The new dean of Berkeley College is George Levesque, who has been a resident fellow at the college since 1996 and is assistant director of the Office of International Education and Fellowships Programs. He succeeds Laurence Winnie, who left last term after 11 years of service to become associate dean in the College of Liberal Arts at Rochester Institute of Technology.
Levesque, who earned a Master of Divinity degree from the Yale Divinity School, has also served at the University as assistant master of summer programs and as assistant director of Undergraduate Career Services. He has also coordinated the orientation for international students at Yale. In his current post, he advises students on fellowships in the United Kingdom and about study abroad in general.
Levesque earned his bachelor's and master's degrees in religion from Florida State University. A member of Phi Beta Kappa, he is currently a Ph.D. candidate in history and education at Columbia University. His dissertation is on 19th-century American colleges and the rise of the modern university.
"Mr.
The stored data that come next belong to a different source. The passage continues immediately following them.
/-- Opcodes 0x84-0x98 (07 R158, R177, R178). FENCEA's fields that are not zero, a SCOPE of 5 to 7 too, are illegal
instructions. DEDUCED (unsafe), log entry 16. -/
def parseMemory (f : Fields) (g : Guard) (o : Nat) : Parsed :=
  match o with
  | 0x84 => f.memT f.m0 true fun t a m => .ld g t a f.dstF m
  | 0x85 => f.memT f.m0 true fun t a m => .st g t a f.dstF m
  | 0x86 => f.memT f.m0 true fun t a m => .lds g t a f.dstF m
  | 0x87 => f.memT f.m0 true fun t a m => .sts g t a f.dstF m
  | 0x88 => f.memT f.m0 true fun t a m => .ldd g t a f.dstF m
  | 0x89 => f.memT f.m0 true fun t a m => .std g t a f.dstF m
  | 0x8A => f.memT f.m0 false fun t a m => .ldk g t a f.dstF m
  | 0x8B => f.memT f.m0 false fun t a m => .stk g t a f.dstF m
  | 0x8C => f.memT true true fun t a m => .atom g (atomOfCode f.mod.toNat) t a f.dstF m
  | 0x8D => f.memT true true fun t a m => .atoms g (atomOfCode f.mod.toNat) t a f.dstF m
  | 0x8E => f.memT (f.mLe 2) true fun t a m => .atomf g (atomFOfCode f.mod.toNat) t a f.dstF m
  | 0x8F => f.memT (f.mLe 2) true fun t a m => .atomfs g (atomFOfCode f.mod.toNat) t a f.dstF m
  | 0x90 => f.memT f.m0 true fun t a m => .cas g t a f.dstF m
  | 0x91 => f.memT f.m0 true fun t a m => .cass g t a f.dstF m
  | 0x92 => f.memT true true fun t a m => .prom g (atomOfCode f.mod.toNat) t a f.dstF m
  | 0x93 => f.memT f.m0 true fun t a m => .amaxr g t a f.dstF m
  | 0x94 => needS (f.x0 && f.mLe 3 && f.dz && f.az && f.bz && f.cz && f.upTop 3) (f.upF 0 3).toNat
      fun s => .fence g (orderOfCode f.mod.toNat) s
  | 0x95 => need (f.x0 && f.mLe 2 && f.dz && f.az && f.bz && f.cz && f.uz)
      (.fencea g (match f.mod.toNat with | 0 => .porter | 1 => .matrix | _ => .relay))
  | 0x96 => f.mem fun m => f.mattr false fun a =>
      need (f.mLe 2 && f.dz && f.ty == 0 && a.size == .b8 && a.ord == .plain)
        (.pref g (match f.mod.toNat with | 0 => .l1 | 1 => .l2 | _ => .excl) a.cache m)
  | 0x97 => f.mem fun m => f.mattr false fun a =>
      need (f.m0 && f.dz && f.ty == 0 && a.size == .b8 && a.ord == .plain) (.cwb g a.cache m)
  | 0x98 => f.mem fun m => f.mattr true fun a =>
      need (f.m0 && f.dz && f.ty == 0 && a.size == .b8 && a.ord == .plain) (.cinv g a.cache a.scope m)
  | _ => none

def spaceOfCode (c : Nat) : Option PSpace :=
  match c with
  | 0 => some .vm | 1 => some .ds | 2 => some .bs | 3 => some .lf | 4 => some .rg | _ => none

/-- CTRL32 of the copies (08 R190). -/
def Fields.pctl (f : Fields) (k : PCtl → Parsed) : Parsed :=
  match spaceOfCode (f.upF 3 3).toNat, spaceOfCode (f.upF 0 3).toNat with
  | some ssp, some dsp => k ⟨f.upF 28 4, f.upF 8 20, f.up.getLsbD 7, f.up.getLsbD 6, ssp, dsp⟩
  | _, _ => none

/-- Opcodes 0x9C-0xA7 (08 R189, R190). -/
def parsePorters (f : Fields) (g : Guard) (o : Nat) : Parsed :=
  match o with
  | 0x9C => f.pctl fun c => need (f.x0 && f.m0) (.pcopy g c f.dstF f.aF f.bF f.cF)
  | 0x9D => f.pctl fun c => need (f.x0 && f.m0) (.pcopy2 g c f.dstF f.aF f.bF f.cF)
  | 0x9E => f.pctl fun c => need (f.x0 && f.m0) (.pgath g c f.dstF f.aF f.bF f.cF)
  | 0x9F => f.pctl fun c => need (f.x0 && f.m0) (.pscat g c f.dstF f.aF f.bF f.cF)
  | 0xA0 => needS (f.x0 && f.mLe 1 && f.bz && f.cz && f.upTop 3 && (f.m0 || f.az)) (f.upF 0 3).toNat
      fun s => .pwait g s f.dstF (if f.m0 then some f.aF else none)
  | 0xA1 =>
    if h : (f.upF 0 3).toNat < 5 then
      needS (f.x0 && f.mLe 1 && f.dz && f.bz && f.cz && (f.m0 || f.az)) (f.upF 3 3).toNat
        fun s => .pyield g s (if f.m0 then some f.aF else none) ⟨(f.upF 0 3).toNat, h⟩ (f.upF 6 26)
    else none
  | 0xA2 => need (f.x0 && f.mLe 1 && f.bz && f.cz && f.uz) (.pstat g f.m1 f.dstF f.aF)
  | 0xA3 => need (f.x0 && f.mLe 1 && f.bz && f.cz && f.uz && (f.m0 || f.az))
      (.pcancel g f.dstF (if f.m0 then some f.aF else none))
  | 0xA4 => need (f.x0 && f.mLe 1 && f.dz && f.cz && f.uz) (.arrset g f.m1 f.aF f.bF)
  | 0xA5 => needS (f.x0 && f.mLe 1 && f.bz && f.cz && f.upTop 3) (f.upF 0 3).toNat
      fun s => .arrwait g f.m1 s f.dstF f.aF
  | 0xA6 =>
    match spaceOfCode (f.upF 0 3).toNat with
    | some ssp => need (f.x0 && f.m0 && f.bz && f.cz && f.upTop 9) (.fxfer g ssp (f.up.getLsbD 3) (f.upF 4 5) f.dstF f.aF)
    | none => none
  | 0xA7 => needT (f.x0 && f.bz && f.cz && f.upTop 16 && f.upF 5 3 == 0) (f.upF 8 8).toNat
      fun t => .fatom g (atomOfCode f.mod.toNat) t (f.upF 0 5) f.dstF f.aF
  | _ => none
Levesque brings a wide range of experience with Yale students both residentially and academically to his position as residential college dean," said Brodhead in a letter to Berkeley College fellows and students.
Levesque and his wife, Katie, will continue living in Entryway F of the college.
The new dean at Davenport College is Peter Quimby, who comes to Yale from the University of Wisconsin-Madison. He succeeds acting dean Eileen Hunt.
At the University of Wisconsin-Madison, Quimby served as associate director of the Pathway to Excellence Project, a set of campus-wide initiatives designed to improve the quality of undergraduate education, and was assistant dean of Chadbourne Residential College, which included 700 undergraduates. In the latter role, he coordinated academic programming, counseled students on academic and personal matters, and represented the residential college on University committees.
A graduate of Bowdoin College, where he majored in government and Russian, Quimby earned master's and doctoral degrees from the University of Wisconsin-Madison. He is a scholar of the culture and politics of post-Soviet states, and his dissertation is titled "Constructing States, Constructing Interests: Religion and Politics in Post-Soviet Russia and Ukraine." His teaching interests include international relations, comparative foreign policy and political change in developing countries. He also is a member of Phi Beta Kappa.
"To his new position at Yale, Mr. Quimby brings broad experience with, and a deep commitment to, the role of the residential college in undergraduate education," said Brodhead in his letter to Davenport College fellows and students.
Quimby will reside in the dean's suite at Davenport with his wife, Laurie; his six-year-old daughter, Katie; and his three-year-old son, Timothy.